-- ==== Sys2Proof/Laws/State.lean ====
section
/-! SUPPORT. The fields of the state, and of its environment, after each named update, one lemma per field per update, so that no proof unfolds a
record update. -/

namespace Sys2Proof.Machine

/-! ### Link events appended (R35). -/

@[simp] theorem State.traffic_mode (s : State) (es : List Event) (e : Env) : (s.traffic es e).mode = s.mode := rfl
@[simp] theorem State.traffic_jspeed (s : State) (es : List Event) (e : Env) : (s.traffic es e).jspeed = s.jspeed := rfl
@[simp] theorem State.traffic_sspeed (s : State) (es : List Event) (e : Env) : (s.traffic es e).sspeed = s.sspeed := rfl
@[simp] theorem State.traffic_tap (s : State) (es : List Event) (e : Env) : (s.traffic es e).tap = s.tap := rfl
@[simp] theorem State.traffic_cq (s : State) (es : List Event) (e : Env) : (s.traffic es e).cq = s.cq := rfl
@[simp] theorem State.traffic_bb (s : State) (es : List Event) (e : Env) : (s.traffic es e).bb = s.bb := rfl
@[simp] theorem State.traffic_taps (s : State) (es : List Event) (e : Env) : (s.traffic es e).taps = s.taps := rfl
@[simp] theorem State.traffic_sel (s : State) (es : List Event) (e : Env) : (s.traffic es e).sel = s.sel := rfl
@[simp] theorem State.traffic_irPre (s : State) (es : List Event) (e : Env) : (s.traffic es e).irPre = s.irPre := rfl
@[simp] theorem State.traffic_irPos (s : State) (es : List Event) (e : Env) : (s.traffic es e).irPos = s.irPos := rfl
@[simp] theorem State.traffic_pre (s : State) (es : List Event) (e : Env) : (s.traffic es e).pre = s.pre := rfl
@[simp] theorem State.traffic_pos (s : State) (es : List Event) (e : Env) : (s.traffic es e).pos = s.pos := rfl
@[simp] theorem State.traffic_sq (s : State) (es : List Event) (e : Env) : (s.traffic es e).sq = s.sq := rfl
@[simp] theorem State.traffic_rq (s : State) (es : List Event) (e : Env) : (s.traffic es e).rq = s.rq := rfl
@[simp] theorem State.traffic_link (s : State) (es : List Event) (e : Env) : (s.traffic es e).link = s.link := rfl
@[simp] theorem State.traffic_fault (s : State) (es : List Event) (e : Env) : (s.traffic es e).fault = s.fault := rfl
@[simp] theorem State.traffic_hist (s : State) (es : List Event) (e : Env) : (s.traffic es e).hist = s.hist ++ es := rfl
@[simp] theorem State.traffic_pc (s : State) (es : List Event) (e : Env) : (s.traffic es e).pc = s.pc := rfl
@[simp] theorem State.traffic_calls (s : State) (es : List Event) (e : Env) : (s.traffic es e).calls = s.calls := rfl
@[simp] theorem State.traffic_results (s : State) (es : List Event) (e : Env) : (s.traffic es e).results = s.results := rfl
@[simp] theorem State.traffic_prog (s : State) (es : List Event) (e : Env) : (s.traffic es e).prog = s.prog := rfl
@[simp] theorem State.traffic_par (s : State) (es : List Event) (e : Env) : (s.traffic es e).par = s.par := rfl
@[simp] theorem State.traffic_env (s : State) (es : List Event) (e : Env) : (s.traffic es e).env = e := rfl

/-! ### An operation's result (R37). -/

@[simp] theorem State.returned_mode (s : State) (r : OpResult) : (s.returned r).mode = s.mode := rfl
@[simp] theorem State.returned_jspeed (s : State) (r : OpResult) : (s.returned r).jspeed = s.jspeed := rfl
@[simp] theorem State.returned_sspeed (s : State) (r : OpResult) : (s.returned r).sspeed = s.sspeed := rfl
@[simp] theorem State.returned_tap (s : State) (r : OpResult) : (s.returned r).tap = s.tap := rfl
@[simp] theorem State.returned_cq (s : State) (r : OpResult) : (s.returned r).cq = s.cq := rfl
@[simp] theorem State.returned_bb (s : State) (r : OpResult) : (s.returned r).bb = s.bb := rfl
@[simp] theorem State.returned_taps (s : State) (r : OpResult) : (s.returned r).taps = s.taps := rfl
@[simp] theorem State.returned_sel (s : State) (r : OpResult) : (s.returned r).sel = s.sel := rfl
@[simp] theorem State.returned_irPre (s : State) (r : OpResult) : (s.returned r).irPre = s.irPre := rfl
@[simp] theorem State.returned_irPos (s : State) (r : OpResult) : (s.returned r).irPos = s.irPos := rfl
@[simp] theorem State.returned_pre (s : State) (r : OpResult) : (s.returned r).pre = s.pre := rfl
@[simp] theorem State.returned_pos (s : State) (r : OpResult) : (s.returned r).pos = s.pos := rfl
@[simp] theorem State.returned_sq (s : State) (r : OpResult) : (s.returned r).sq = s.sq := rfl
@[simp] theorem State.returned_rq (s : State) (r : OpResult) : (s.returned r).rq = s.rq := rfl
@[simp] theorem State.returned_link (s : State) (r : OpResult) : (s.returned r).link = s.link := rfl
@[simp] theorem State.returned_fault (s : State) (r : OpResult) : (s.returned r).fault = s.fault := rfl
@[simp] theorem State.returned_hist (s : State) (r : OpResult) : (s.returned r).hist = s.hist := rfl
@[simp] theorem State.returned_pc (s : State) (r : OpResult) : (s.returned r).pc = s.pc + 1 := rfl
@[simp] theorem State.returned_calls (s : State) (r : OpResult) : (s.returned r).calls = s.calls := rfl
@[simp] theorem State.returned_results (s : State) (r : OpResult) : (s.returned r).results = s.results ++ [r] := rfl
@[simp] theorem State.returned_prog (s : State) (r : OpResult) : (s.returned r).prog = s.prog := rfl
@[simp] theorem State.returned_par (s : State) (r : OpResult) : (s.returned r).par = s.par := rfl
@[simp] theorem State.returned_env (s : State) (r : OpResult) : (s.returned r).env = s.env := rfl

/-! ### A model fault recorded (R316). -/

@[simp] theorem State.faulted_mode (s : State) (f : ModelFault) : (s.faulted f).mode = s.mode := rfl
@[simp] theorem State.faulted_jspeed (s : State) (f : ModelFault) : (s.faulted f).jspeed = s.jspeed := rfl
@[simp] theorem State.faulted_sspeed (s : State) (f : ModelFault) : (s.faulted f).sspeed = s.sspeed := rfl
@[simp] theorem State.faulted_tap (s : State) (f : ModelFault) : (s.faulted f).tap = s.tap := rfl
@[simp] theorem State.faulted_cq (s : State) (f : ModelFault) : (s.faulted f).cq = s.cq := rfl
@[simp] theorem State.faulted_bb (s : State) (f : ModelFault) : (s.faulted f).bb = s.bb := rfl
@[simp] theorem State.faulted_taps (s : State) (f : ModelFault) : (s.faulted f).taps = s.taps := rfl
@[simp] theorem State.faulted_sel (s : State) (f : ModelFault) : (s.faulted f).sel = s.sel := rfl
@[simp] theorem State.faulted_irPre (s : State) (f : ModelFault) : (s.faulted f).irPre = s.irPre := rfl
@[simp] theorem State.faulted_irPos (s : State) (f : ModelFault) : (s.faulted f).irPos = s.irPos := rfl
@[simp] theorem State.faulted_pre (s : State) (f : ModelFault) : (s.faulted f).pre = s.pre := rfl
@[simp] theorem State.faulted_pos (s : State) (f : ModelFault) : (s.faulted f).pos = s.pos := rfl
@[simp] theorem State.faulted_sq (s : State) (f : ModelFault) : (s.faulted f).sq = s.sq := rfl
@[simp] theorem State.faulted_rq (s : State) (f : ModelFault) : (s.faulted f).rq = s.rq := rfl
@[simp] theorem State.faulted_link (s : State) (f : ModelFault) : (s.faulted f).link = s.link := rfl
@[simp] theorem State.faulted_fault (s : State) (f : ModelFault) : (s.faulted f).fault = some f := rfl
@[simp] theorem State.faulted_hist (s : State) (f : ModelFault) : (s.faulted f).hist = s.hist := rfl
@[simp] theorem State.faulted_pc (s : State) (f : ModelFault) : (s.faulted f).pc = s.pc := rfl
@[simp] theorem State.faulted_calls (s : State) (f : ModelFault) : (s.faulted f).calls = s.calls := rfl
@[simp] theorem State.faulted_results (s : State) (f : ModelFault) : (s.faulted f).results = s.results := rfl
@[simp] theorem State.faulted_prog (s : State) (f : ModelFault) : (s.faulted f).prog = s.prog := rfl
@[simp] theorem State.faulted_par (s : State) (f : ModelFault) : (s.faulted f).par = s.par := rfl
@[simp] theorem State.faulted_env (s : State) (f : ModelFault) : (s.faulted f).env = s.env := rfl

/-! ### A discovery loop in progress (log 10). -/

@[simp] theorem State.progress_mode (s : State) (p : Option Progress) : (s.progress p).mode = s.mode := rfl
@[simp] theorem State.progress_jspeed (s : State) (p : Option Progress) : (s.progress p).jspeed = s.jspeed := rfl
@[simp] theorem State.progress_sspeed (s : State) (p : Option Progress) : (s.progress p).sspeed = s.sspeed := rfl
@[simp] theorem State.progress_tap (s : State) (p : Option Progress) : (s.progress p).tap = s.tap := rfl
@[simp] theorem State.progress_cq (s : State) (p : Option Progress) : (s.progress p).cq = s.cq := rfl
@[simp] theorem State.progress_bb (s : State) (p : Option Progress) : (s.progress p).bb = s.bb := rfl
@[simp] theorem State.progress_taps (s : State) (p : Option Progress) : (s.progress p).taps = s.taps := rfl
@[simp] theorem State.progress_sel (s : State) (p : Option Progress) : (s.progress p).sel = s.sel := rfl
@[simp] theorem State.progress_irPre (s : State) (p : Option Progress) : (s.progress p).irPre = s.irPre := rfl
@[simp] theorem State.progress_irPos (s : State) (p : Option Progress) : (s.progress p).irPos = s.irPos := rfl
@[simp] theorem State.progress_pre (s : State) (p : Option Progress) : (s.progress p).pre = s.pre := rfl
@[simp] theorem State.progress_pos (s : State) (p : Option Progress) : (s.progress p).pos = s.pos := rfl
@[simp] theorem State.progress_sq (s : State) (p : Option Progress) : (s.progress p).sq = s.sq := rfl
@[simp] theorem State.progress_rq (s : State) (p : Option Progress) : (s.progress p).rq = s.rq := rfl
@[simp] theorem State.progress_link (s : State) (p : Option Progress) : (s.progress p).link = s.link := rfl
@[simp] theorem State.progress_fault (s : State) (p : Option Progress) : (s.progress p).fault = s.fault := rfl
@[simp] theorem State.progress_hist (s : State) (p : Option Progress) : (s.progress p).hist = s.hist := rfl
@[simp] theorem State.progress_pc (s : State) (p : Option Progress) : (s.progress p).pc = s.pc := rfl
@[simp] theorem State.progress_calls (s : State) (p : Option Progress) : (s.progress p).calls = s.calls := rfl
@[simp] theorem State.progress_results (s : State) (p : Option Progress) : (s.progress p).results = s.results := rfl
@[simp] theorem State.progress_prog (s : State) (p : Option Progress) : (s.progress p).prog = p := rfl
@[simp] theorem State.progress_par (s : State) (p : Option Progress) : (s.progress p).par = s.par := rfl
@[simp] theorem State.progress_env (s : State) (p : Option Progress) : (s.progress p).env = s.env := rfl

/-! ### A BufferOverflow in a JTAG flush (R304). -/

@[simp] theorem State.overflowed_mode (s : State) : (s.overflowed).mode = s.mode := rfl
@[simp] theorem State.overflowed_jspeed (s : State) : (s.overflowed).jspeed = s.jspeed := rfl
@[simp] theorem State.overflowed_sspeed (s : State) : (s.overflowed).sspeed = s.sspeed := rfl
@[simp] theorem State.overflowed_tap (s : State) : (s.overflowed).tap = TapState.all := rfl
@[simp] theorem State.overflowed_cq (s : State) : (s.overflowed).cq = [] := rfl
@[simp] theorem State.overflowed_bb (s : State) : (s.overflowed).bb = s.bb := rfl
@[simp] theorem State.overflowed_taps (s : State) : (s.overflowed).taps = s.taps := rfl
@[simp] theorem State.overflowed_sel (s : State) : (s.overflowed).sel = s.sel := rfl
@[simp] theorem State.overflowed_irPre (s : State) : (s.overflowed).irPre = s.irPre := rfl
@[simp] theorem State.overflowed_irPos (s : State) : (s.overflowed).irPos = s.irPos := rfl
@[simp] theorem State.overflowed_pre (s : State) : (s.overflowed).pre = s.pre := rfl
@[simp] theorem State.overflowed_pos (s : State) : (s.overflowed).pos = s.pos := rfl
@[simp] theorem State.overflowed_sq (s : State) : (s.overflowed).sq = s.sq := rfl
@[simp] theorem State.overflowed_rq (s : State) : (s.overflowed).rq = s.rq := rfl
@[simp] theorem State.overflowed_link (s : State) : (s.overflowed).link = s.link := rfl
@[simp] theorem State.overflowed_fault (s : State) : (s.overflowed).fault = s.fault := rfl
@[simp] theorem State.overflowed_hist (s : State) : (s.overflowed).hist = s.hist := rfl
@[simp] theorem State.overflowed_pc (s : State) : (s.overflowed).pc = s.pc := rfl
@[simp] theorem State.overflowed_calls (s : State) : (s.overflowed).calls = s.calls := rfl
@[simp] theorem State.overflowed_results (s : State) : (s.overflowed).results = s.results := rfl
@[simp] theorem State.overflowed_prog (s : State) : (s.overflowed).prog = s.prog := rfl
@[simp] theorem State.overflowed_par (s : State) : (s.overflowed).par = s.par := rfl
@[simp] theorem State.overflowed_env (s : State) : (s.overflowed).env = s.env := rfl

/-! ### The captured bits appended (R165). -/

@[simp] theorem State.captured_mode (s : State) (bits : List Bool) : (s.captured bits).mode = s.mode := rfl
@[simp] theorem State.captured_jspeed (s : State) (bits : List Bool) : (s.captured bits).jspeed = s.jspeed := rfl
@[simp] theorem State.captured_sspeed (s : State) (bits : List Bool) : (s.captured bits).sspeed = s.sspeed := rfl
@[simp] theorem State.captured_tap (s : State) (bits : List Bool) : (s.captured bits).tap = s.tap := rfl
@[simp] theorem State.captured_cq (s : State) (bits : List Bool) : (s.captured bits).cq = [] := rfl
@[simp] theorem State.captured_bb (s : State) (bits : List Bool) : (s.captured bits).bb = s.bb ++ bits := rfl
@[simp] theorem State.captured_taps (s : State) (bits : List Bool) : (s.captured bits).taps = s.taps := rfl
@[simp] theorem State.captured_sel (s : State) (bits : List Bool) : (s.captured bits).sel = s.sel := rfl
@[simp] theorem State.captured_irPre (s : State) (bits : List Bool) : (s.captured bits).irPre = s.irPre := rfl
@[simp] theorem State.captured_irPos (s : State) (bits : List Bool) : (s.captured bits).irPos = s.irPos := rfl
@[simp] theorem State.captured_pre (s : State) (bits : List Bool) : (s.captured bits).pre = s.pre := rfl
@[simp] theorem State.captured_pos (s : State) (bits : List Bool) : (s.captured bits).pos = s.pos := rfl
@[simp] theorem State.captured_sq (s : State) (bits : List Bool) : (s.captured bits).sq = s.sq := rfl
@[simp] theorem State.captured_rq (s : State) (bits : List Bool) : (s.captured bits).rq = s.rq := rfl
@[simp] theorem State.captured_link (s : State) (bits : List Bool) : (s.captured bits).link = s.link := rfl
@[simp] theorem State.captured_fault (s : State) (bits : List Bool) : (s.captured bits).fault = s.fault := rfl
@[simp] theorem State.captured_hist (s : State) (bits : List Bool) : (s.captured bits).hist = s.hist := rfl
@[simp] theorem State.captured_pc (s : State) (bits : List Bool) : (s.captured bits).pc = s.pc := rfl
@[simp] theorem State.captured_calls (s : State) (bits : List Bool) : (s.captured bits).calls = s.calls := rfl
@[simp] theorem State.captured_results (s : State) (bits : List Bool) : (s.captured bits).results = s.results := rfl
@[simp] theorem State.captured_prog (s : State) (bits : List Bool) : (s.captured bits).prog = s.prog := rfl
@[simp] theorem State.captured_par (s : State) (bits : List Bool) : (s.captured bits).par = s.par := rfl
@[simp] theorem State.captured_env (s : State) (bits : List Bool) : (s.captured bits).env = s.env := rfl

* DESCRIPTION OF THE TASK *
What is needed is a verbatim copy of every line in the records above from the one containing "(s.overflowed).cq = [] := rfl" down to the one containing "(s.overflowed).sel = s.sel := rfl", both included, and nothing more.

* WRITTEN RESPONSE *
@[simp] theorem State.overflowed_cq (s : State) : (s.overflowed).cq = [] := rfl
@[simp] theorem State.overflowed_bb (s : State) : (s.overflowed).bb = s.bb := rfl
@[simp] theorem State.overflowed_taps (s : State) : (s.overflowed).taps = s.taps := rfl
@[simp] theorem State.overflowed_sel (s : State) : (s.overflowed).sel = s.sel := rfl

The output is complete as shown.